Protesters Furious as Putin Wins Re-Election

( – Despite protests, Russian President Vladimir Putin, 71, claimed victory in the country’s March 17 election, securing another six-year term as president.

First elected in 1999, the victory makes Putin Russia’s longest-serving leader in over 200 years, overtaking Josef Stalin.

A record 77.44 percent of voters turned out to vote in the election, the highest in Russia’s modern history. Despite exit polls showing Putin winning a record 88 percent of the vote in the election, protests against him erupted at polling sites across the country.

Before his Feb. 16 death, the late Alexei Navalny, Putin’s most prominent opponent, had urged citizens to attend a “Noon against Putin” protest against Putin’s government. It is unclear how many of Russia’s 114 million voters participated in the protests.

In a video uploaded by the Russian-language outlet Medusa, people are seen throwing Molotov cocktails and firecrackers at polling sites, pouring ink in ballot boxes, and setting fire to ballot boxes in some regions across the country.

Most of the incidents took place in the regions of Karachay-Cherkessia and Rostov, according to Russian Central Election Commission Deputy Chair Nikolai Bulaev. However, according to officials, ballot boxes in Voronezh and Moscow were also covered in ink.

According to the Kremlin, Ukraine spearheaded the stunts, with Bulaev saying “clearly” the protesters have been “promised money and rewards.”

According to the Russian outlet Fontanka, the woman accused of throwing the Molotov cocktail had allegedly told police that she was promised money by the “Ukrainian Telegram channel” for creating the fire.

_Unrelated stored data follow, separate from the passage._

-- ==== Sys2Proof/Machine/Tier.lean ====
section
/-! DEFINITION. The tier commands (Tables TIR-3 to TIR-5, R224 to R236, R239, R241) and their completions. -/

namespace Sys2Proof.Machine

open Sys2Proof

/-! ## Fields (Table TIR-3) -/

def PortCmd.tier (q : PortCmd) : Nat := q.at 1 1 % 4
def PortCmd.shared (q : PortCmd) : Bool := bit (q.at 1 1) 2
def PortCmd.die (q : PortCmd) : Nat := bits (q.at 1 1) 4 3
def PortCmd.part (q : PortCmd) : Nat := q.at 2 1
def PortCmd.pages (q : PortCmd) : Nat := q.at 4 4
def PortCmd.handle (q : PortCmd) : Nat := q.at 8 8
def PortCmd.va (q : PortCmd) : Nat := q.at 16 8
def PortCmd.name (q : PortCmd) : Nat := q.at 24 8

/-- Is a partition one that holds no allocation: the weights', the page units' or the object table's (R227)? -/
def State.closedPart (s : State) (i : Nat) : Bool :=
  (match s.partition i with | some p => p.sharedWeights | none => false) ||
    (s.getF F.MEM_KV_CONFIG_ENABLE == 1 && i == s.getF F.MEM_KV_CONFIG_PARTITION) || i == s.getF F.MEM_TIER_CONFIG_PARTITION

/-- Check 1 of R225: form. DISCARD is the host's alone. -/
def State.tierForm (s : State) (q : PortCmd) : Bool :=
  opKnown .tier q.op && q.at 1 1 < 32 && q.part < 16 && q.at 3 1 == 0 && q.va < 2 ^ 48 && q.va % pageBytes == 0 &&
    (if q.op = 1 then 1 ≤ q.pages else q.pages == 0) && (if 7 ≤ q.op then q.name != 0 else q.name == 0) &&
    (q.op != 1 || (q.tier != 0 && (q.tier != 3 || q.va == 0) && (q.tier != 2 || !s.closedPart q.part))) &&
    (q.op != 9 || q.cell.isNone)

/-! ## Answers (R225, R227) -/

/-- The 16 bytes of a result. -/
def tierResult (code handle : Nat) : List Byte := leBytes 2 code ++ leBytes 6 0 ++ leBytes 8 handle

/-- BUF_STALE and BUF_NOT_OWNER counted. -/
def State.countTier (s : State) (code : Nat) : State :=
  if code = Code.BUF_STALE then s.addF F.MEM_TIER_STALE_COUNT 1
  else if code = Code.BUF_NOT_OWNER then s.addF F.MEM_TIER_NOT_OWNER_COUNT 1
  else s

/-- A result delivered to a cell or to the host's result registers. -/
def State.deliverTier (s : State) (via : Via) (ctx code handle : Nat) : State :=
  let s := { s with tier.late := s.tier.late.filter (· != via) }
  match via with
  | .host _ => (s.putF (F.JOB_CTX_TIER_RESULT_STATUS ctx) code).putP (P.JOB_CTX_TIER_RESULT_HANDLE ctx) handle
  | .cell _ c =>
    let s := match s.cell .tier ctx c with
      | some x => s.cellResult x (tierResult code handle)
      | none => s
    if code = Code.OK then s
    else (s.putF (F.JOB_CTX_TIER_LAST_CODE ctx) code).putF (F.JOB_CTX_TIER_LAST_CELL ctx) c

/-- How a command was issued. -/
def PortCmd.via (q : PortCmd) : Via :=
  match q.cell with
  | some c => .cell q.ctx c.cell
  | none => .host q.ctx

/-- A host command taken off its queue. -/
def State.taken (s : State) (q : PortCmd) : State :=
  match q.cell with
  | some _ => s
  | none => s.takeHost q.kind q.ctx

/-- A tier command answered. -/
def State.tierAnswer (s : State) (q : PortCmd) (code handle : Nat) : State :=
  ((s.taken q).countTier code).deliverTier q.via q.ctx code handle

/-- A PROMOTE or WRITE_BACK applied: its result comes when the flash store has done its part (R229). -/
def State.tierRuns (s : State) (q : PortCmd) (slot : Nat) (writeBack : Bool) : State :=
  { s.taken q with tier.running := (s.taken q).tier.running ++ [⟨slot, writeBack, q.via, q.ctx, q.uid, q.handle⟩] }

/-- Device memory address of an object's descriptor. -/
def State.slotDesc (s : State) (slot : Nat) : Nat :=
  match s.partition (s.getF F.MEM_TIER_CONFIG_PARTITION) with
  | some p => p.first * pageBytes + 32 * slot
  | none => 0

/-- A tier command of one row, or one with an OP the table does not have. -/
def State.tierRow (s : State) (op : Nat) (via : Via) (body : PortCmd → State) : Res :=
  match s.portCmd .tier via with
  | none => .refused .notDue
  | some q =>
    if q.op ≠ op && opKnown .tier q.op then .refused .otherRow
    else .next (if !s.tierOn then s.tierAnswer q Code.TIER_FULL q.handle
      else if !s.tierForm q then s.tierAnswer q Code.TIER_COMMAND_BAD q.handle
      else body q)

/-! ## Checks 2 to 4 of R225 -/

/-- The object a command names, or the code it is refused with. -/
inductive TierPick where
  | code (c : Nat)
  | obj (o : TierObj)
  deriving DecidableEq, Repr

def State.pick (s : State) (q : PortCmd) (ownerOnly : Bool) : TierPick :=
  let i := q.handle % 2 ^ 40
  if 2 ^ s.getF F.MEM_TIER_CONFIG_LOG2_OBJ ≤ i then .code Code.TIER_COMMAND_BAD
  else match s.obj i with
    | none => .code Code.BUF_STALE
    | some o =>
      if bits q.handle 61 48 ≠ s.gen i || q.handle / 2 ^ 62 ≠ o.tier || o.leaving || (o.dying && q.op != 4) then .code Code.BUF_STALE
      else if o.owner ≠ q.ctx && (ownerOnly || !o.shared) then .code Code.BUF_NOT_OWNER
      else .obj o

/-- The object named, or the command refused. -/
def State.withTier (s : State) (q : PortCmd) (ownerOnly : Bool) (k : TierObj → State) : State :=
  match s.pick q ownerOnly with
  | .code c => s.tierAnswer q c q.handle
  | .obj o => k o

/-! ## ALLOC and FREE -/

/-- Space in a tier: its first unit, and the state after what had to be evicted. -/
def State.tierSpace (s : State) (q : PortCmd) : Option (Nat × State) :=
  match q.tier with
  | 1 => (s.placeLlm q.die q.pages).map fun x => (x, s)
  | 2 => s.spaceFor q.part q.pages
  | _ => if s.flashUsed + q.pages ≤ s.flashUnits then some (0, s) else none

Despite Putin’s record-breaking victory, leaders from the U.S. and other Western countries called Russia’s election a sham. Analysts have said the election was a sham because independent monitoring organizations could not observe the election, and online polling meant the vote was susceptible to potentially being manipulated.

U.S. national security adviser Jake Sullivan said nothing about the election was “free or fair” but resisted calls from Russia’s opposition not to recognize Putin as the winner.